A Universal Apology — A Personal Note: Shooting Oneself in the Foot
By rights, I should explain what might be called my procedural decisions. I did not, for example, demand a sign from the Lord as to which denomination is correct.
My very strong intuition and inspiration, amounting to a personal dogma, is that the Lord of Light is more concerned for whether a man is helping the poor, visiting the prisoner, aiding the widow, feeding the hungry, clothing the naked, and baptizing the lost, that He is concerned about our opinions about mysteries the human mind is not constructed to be able, in this life, to understand. I am convinced that the Lord regards discussions of the differences between denominations with hatred. I expected no sign.
Nonetheless, thanks to the followers of Christ who ignored and betrayed Christ’s last prayer spoken on Earth, which was for radical unity between His followers, I nonetheless had to choose between the denominations. Staying at home on Sunday and inventing my own personal brand of Christianity, known perhaps as Wrightinanity, was not an option, and departing the house required I either take the road to the left or to the right, since the church buildings of the different denominations lay in different directions. Which way to go?

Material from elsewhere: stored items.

-- ==== Sys2Proof/Machine/Links.lean ====
section
/-! DEFINITION. Westad links and messages as they arrive (R403 to R408): flits, replay, retraining, routes, keying and
mirroring. -/

namespace Sys2Proof.Machine

/-! ### Flits (R403, R404) -/

/-- Flits kept for replay, after an ACK of `a`: those up to it leave. -/
def ackedOut (a : Nat) (l : List (Nat × Bytes)) : List (Nat × Bytes) := l.filter (fun f => decide (2048 ≤ (a + 4096 - f.1) % 4096))

/-- One NAK that names the SEQ expected; no further one until it arrives. -/
def sendNak (s : State) (l : Nat) : State :=
  if (wlink s l).nakSent then s
  else modLink (sendFlit s l 2 (wlink s l).rxSeq 0 0 []) l (fun k => { k with nakSent := true })

/-- The lanes of a link that work: neither failed nor under probe. -/
def workingLanes (s : State) (l : Nat) : List Nat :=
  ((linkLanes s l).filter (fun n => laneState s n != 4 && !probing s 8 n)).map (fun n => kcLaneIndex s.kc n % 4)

/-- The widest working width: four lanes, either pair, one, or none (R405). -/
def widest (ix : List Nat) : Nat :=
  if [0, 1, 2, 3].all (fun i => ix.contains i) then 4
  else if [0, 1].all (fun i => ix.contains i) || [2, 3].all (fun i => ix.contains i) then 2
  else if ix = [] then 0 else 1

/-- A link that cannot train, or hears nothing, is down: its messages go by other routes (R405, R406). -/
def linkLost (s : State) (l : Nat) : State := if (wlink s l).state = 1 then s else linksChanged (dropLink s l)

/-- A link retrains at the widest working width and keeps its replay buffer (R405). -/
def retrain (s : State) (l : Nat) : State :=
  let w := widest (workingLanes s l)
  let s := bump s .laneWlink l 47 32 1
  if w = 0 then linkLost s l
  else
    let s := (linkLanes s l).foldl (fun s n => if laneState s n = 3 then setLane s n 2 else s) s
    linksChanged (downDomain (modLink s l (fun k => { k with state := 2, width := w })) (8 + l))

/-- A replay from `seq` on; the eighth in a row of one SEQ makes the link retrain. -/
def replayFrom (s : State) (l seq : Nat) : State :=
  let k := wlink s l
  if k.state ≠ 3 ∨ !k.replay.any (fun f => f.1 == seq) then s
  else
    let n := if k.replays ≠ 0 ∧ k.replaySeq = seq then k.replays + 1 else 1
    let s := bump (modLink s l (fun k => { k with replays := n, replaySeq := seq })) .laneWlink l 63 48 1
    if 8 ≤ n then retrain (modLink s l (fun k => { k with replays := 0 })) l
    else (k.replay.dropWhile (fun f => f.1 != seq)).foldl (fun s f => sendFlit s l 1 f.1 0 (leAt f.2 0 2) (f.2.drop 2)) s

/-- ACK and CRED of a sound flit. -/
def takeAckCred (s : State) (l : Nat) (b : Bytes) : State :=
  let cred := leAt b 4 2
  modLink s l (fun k => { k with
    replay := ackedOut (leAt b 2 2 % 4096) k.replay
    credits := setNth k.credits (cred % 4) (nth 0 k.credits (cred % 4) + cred / 4 % 64) })

/-- A whole message from a link: one for another member is forwarded without being opened; one for this member is
delivered, which is the row of its type (R406). -/
def messageIn (s : State) (b : Bytes) : State :=
  if b.length < 16 ∨ leAt b 1 1 = kcMember s.kc ∨ 3 ≤ leAt b 2 1 then s else putOnLink s (leAt b 1 1) (leAt b 2 1) b

/-- A DATA flit in order: its fragment joins its message, and its credit goes back. -/
def dataFlit (s : State) (l : Nat) (b : Bytes) : State :=
  let frag := leAt b 6 2
  let part := slice b 8 (min 116 (frag % 128))
  let msg := if frag.testBit 7 then part else (wlink s l).rxFrag ++ part
  let cls := leAt msg 2 1
  let s := modLink s l (fun k => { k with rxSeq := (k.rxSeq + 1) % 4096, nakSent := false, rxFrag := if frag.testBit 8 then [] else msg })
  let s := sendFlit s l 0 0 (cls % 4 + 4) 0 []
  if frag.testBit 8 then messageIn s msg else s

/-- A flit on a link that is up. -/
def flitIn (s : State) (l : Nat) (b : Bytes) : State :=
  if (wlink s l).state ≠ 3 ∨ domOut s (8 + l) then s
  else if b.length ≠ 128 ∨ crc32 (b.take 124) ≠ leAt b 124 4 then sendNak s l
  else
    let s := takeAckCred s l b
    let seq := leAt b 0 2 % 4096
    match leAt b 0 2 / 4096 with
    | 1 => pump (if seq = (wlink s l).rxSeq then dataFlit s l b else sendNak s l) l
    | 2 => pump (replayFrom s l seq) l
    | _ => pump s l

/-- A lane of a link fails: it is reported, and the link retrains without it (R405, R473). -/
def linkLaneFails (s : State) (l ix : Nat) : State :=
  match (linkLanes s l).find? (fun n => kcLaneIndex s.kc n % 4 == ix) with
  | none => s
  | some n =>
    if laneState s n ≠ 3 then s
    else
      let s := report (setLane s n 1) 8 n 0xD 0xFF n
      if (wlink s l).state = 3 then retrain s l else s

/-! ### Routes, acknowledgements, keying (R406, R407) -/

/-- A member's link states: they replace what it had sent; a change is passed on, and routes are computed again. -/
def routeIn (s : State) (m : Nat) (edges : List (Nat × Nat)) : State :=
  let mine := edges.filter (fun e => e.1 == m)
  let old := s.westad.linkStates.filter (fun e => e.1 == m)
  if mine = old ∨ !(otherMembers s).contains m ∨ s.faults.quiet then s
  else
    let s := { s with westad := { s.westad with linkStates := s.westad.linkStates.filter (fun e => e.1 != m) ++ mine } }
    routesChanged (floodRoute s m mine)

/-- A cumulative acknowledgement. -/
def ackIn (s : State) (m mseq : Nat) : State :=
  if pairState s m = 2 ∧ !s.faults.quiet then modPair s m (fun p => { p with unacked := p.unacked.filter (fun x => decide (mseq < x.1)) })
  else s

/-- Whether a peer's identity key is the one that its PEERS entry names, and its signature verifies. -/
def kxOk (s : State) (m : Nat) (pk sig digest : Bytes) : Bool :=
  sha256 pk == kcPeer s.kc m && Config.mlDsaVerify 0 pk (ascii "WESTAD-KX") digest sig

/-- The bytes of KX1 and of KX2 before the signature. -/
def kxHead : Nat := 1312 + 32 + 1568

/-- KX1 from the lower member: checked, answered with KX2, and the pair is keyed. -/
def kx1In (s : State) (m : Nat) (b : Bytes) : State :=
  let me := kcMember s.kc
  if me ≤ m ∨ !(otherMembers s).contains m ∨ s.faults.quiet then s
  else if b.length ≠ kxHead + 2420 ∨ !kxOk s m (b.take 1312) (b.drop kxHead) (kxDigest s m me (b.take kxHead)) then refusePair s m
  else
    let n := trngBytes s 32
    let e := trngBytes n.2 32
    let x := Config.mlKemEncap 1 (slice b 1344 1568) e.1
    let body := identityPk s ++ n.1 ++ x.1
    let g := kxSign e.2 (kx2Digest b body)
    match g.1 with
    | none => g.2
    | some sig =>
      let kx2 := body ++ sig
      pairKeyed (sendClear g.2 m 0x22 kx2) m false x.2 b kx2

/-- KX2 from the higher member: checked, and the pair is keyed. -/
def kx2In (s : State) (m : Nat) (b : Bytes) : State :=
  let p := wpair s m
  if m ≤ kcMember s.kc ∨ !(otherMembers s).contains m ∨ s.faults.quiet ∨ p.state ≠ 1 ∨ p.kx = [] then s
  else if b.length ≠ kxHead + 2420 ∨ !kxOk s m (b.take 1312) (b.drop kxHead) (kx2Digest p.kx (b.take kxHead)) then refusePair s m
  else pairKeyed s m true (Config.mlKemDecap 1 p.eph (slice b 1344 1568)) p.kx b

/-- A keying that has not ended is tried again: the lower member draws a new KX1. -/
def keyingRetry (s : State) (m : Nat) : State :=
  if (pairState s m = 1 ∨ pairState s m = 3) ∧ !s.faults.quiet then startKeying s m else s

/-- MSEQ has reached 2^48 in either direction: the pair is keyed again. -/
def mseqRekey (s : State) (m : Nat) : State :=
  let p := wpair s m
  if pairState s m = 2 ∧ !s.faults.quiet ∧ (2 ^ 48 ≤ p.txMseq ∨ 2 ^ 48 ≤ p.rxMseq) then
    startKeying (modPair s m (fun p => { p with state := 1, kx := [], eph := [] })) m
  else s

/-! ### Mirroring (R408) -/

/-- A header from its word (R183). -/
def hdrOfWord (w : Word) : KHdr where
  owner := fld w 63 56
  usage := fld w 55 40
  alg := fld w 39 32
  mode := fld w 31 24
  exportability := fld w 23 16
  span := fld w 15 8
  state := fld w 7 4
  ktype := fld w 3 0

/-- The slot copies that a STAGE message carries, 64 bytes each: the first is a key's, the rest its continuations. -/
def copiesOfMsg : List Bytes → List KCopy
  | [] => []
  | b :: t =>
    let h := hdrOfWord (w64 (leAt b 32 8))
    { mat := b.take 32, hdr := h, chk := w64 (leAt b 56 8) } ::
      t.map (fun c => { mat := c.take 56, hdr := { hdrEmpty with state := 3, owner := h.owner }, chk := w64 (leAt c 56 8) })

/-- A mirrored staging placed in the pool; the key store of a quiet device performs none (R483). -/
def stageIn (s : State) (origin oseq slot : Nat) (copies : List KCopy) (erase : Bool) : State :=
  if s.ks.isSealed ∨ copies = [] ∨ slotMax < slot + copies.length then s
  else mirrorEntry s { slot := slot, copies := copies, origin := origin, oseq := oseq, erase := erase, bad := false, taken := false }

/-- A mirrored erasure: the slots of the key that stands there. -/
def eraseIn (s : State) (origin oseq slot : Nat) : State :=
  let span := match (keysNow s).find? (fun k => k.slot == slot) with | some k => max 1 k.span | none => 1
  stageIn s origin oseq slot (emptySpan slot span) true

/-! ### The rows -/

/-- FLIT_RECEIVE (R403). -/
def execFlitReceive (l : Fin 4) (flit : List Byte) (s : State) : Host.Outcome State Fault Refusal := .next (flitIn s l flit)
/-- NAK (R403). -/
def execNak (l : Fin 4) (seq : BitVec 12) (s : State) : Host.Outcome State Fault Refusal := .next (replayFrom s l seq.toNat)
/-- REPLAY_TIMEOUT (R403): from the oldest unacknowledged flit. -/
def execReplayTimeout (l : Fin 4) (s : State) : Host.Outcome State Fault Refusal :=
  .next (match (wlink s l).replay with
    | f :: _ => replayFrom s l f.1
    | [] => s)
/-- WESTAD_LANE_FAILURE (R405). -/
def execWestadLaneFailure (l : Fin 4) (lane : Fin 4) (s : State) : Host.Outcome State Fault Refusal := .next (linkLaneFails s l lane)
/-- WESTAD_LINK_DOWN (R405). -/
def execWestadLinkDown (l : Fin 4) (s : State) : Host.Outcome State Fault Refusal := .next (linkLost s l)
/-- MESSAGE_RESEND_TIMEOUT (R406). -/
def execMessageResendTimeout (m : Fin 8) (s : State) : Host.Outcome State Fault Refusal :=
  .next (if s.faults.quiet then s else resendPair s m)
/-- ROUTE (R406). -/
def execRoute (m : Fin 8) (links : List (Fin 8 × Fin 8)) (s : State) : Host.Outcome State Fault Refusal :=
  .next (routeIn s m (links.map (fun e => (e.1.val, e.2.val))))
/-- ACK (R406). -/
def execAck (m : Fin 8) (_cls : Fin 3) (mseq : Nat) (s : State) : Host.Outcome State Fault Refusal := .next (ackIn s m mseq)
/-- KX1 (R407). -/
def execKx1 (m : Fin 8) (body : List Byte) (s : State) : Host.Outcome State Fault Refusal := .next (kx1In s m body)
/-- KX2 (R407). -/
def execKx2 (m : Fin 8) (body : List Byte) (s : State) : Host.Outcome State Fault Refusal := .next (kx2In s m body)
/-- KEYING_RETRY (R407). -/
def execKeyingRetry (m : Fin 8) (s : State) : Host.Outcome State Fault Refusal := .next (keyingRetry s m)
/-- MSEQ_REKEY (R407). -/
def execMseqRekey (m : Fin 8) (s : State) : Host.Outcome State Fault Refusal := .next (mseqRekey s m)
/-- STAGE (R408). -/
def execStage (m origin : Fin 8) (oseq : Nat) (slot : Fin 262144) (copies : List (List Byte)) (s : State) : Host.Outcome State Fault Refusal :=
  .next (onMessage s m 1 (fun s => stageIn s origin oseq slot (copiesOfMsg copies) false))
/-- ERASE (R408). -/
def execErase (m origin : Fin 8) (oseq : Nat) (slot : Fin 262144) (s : State) : Host.Outcome State Fault Refusal :=
  .next (onMessage s m 1 (fun s => eraseIn s origin oseq slot))
/-- DISCARD (R408). -/
def execDiscardMsg (m origin : Fin 8) (_oseq : Nat) (s : State) : Host.Outcome State Fault Refusal :=
  .next (onMessage s m 1 (fun s => if s.ks.isSealed then s else discardStaged s origin))

end Sys2Proof.Machine
end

Not without prayer, I set about to reason my way through the conflicting accounts of history and theology. I knew that I had no formal training in theology, nor any but a smattering of Greek and Latin and nothing of Aramaic or Hebrew, so I knew that revisiting each and every case of every opinion called heretical was beyond my powers. Even to read two or three books on the history of heresies was nearly beyond my powers, or at least my patience. I knew I had no ability to come to an independent yet sound conclusion about the nature of the Filioque controversy, nor to comb through such records as the obliterating gluttony of history had spared of the debates of the councils and synods grappling with that issue.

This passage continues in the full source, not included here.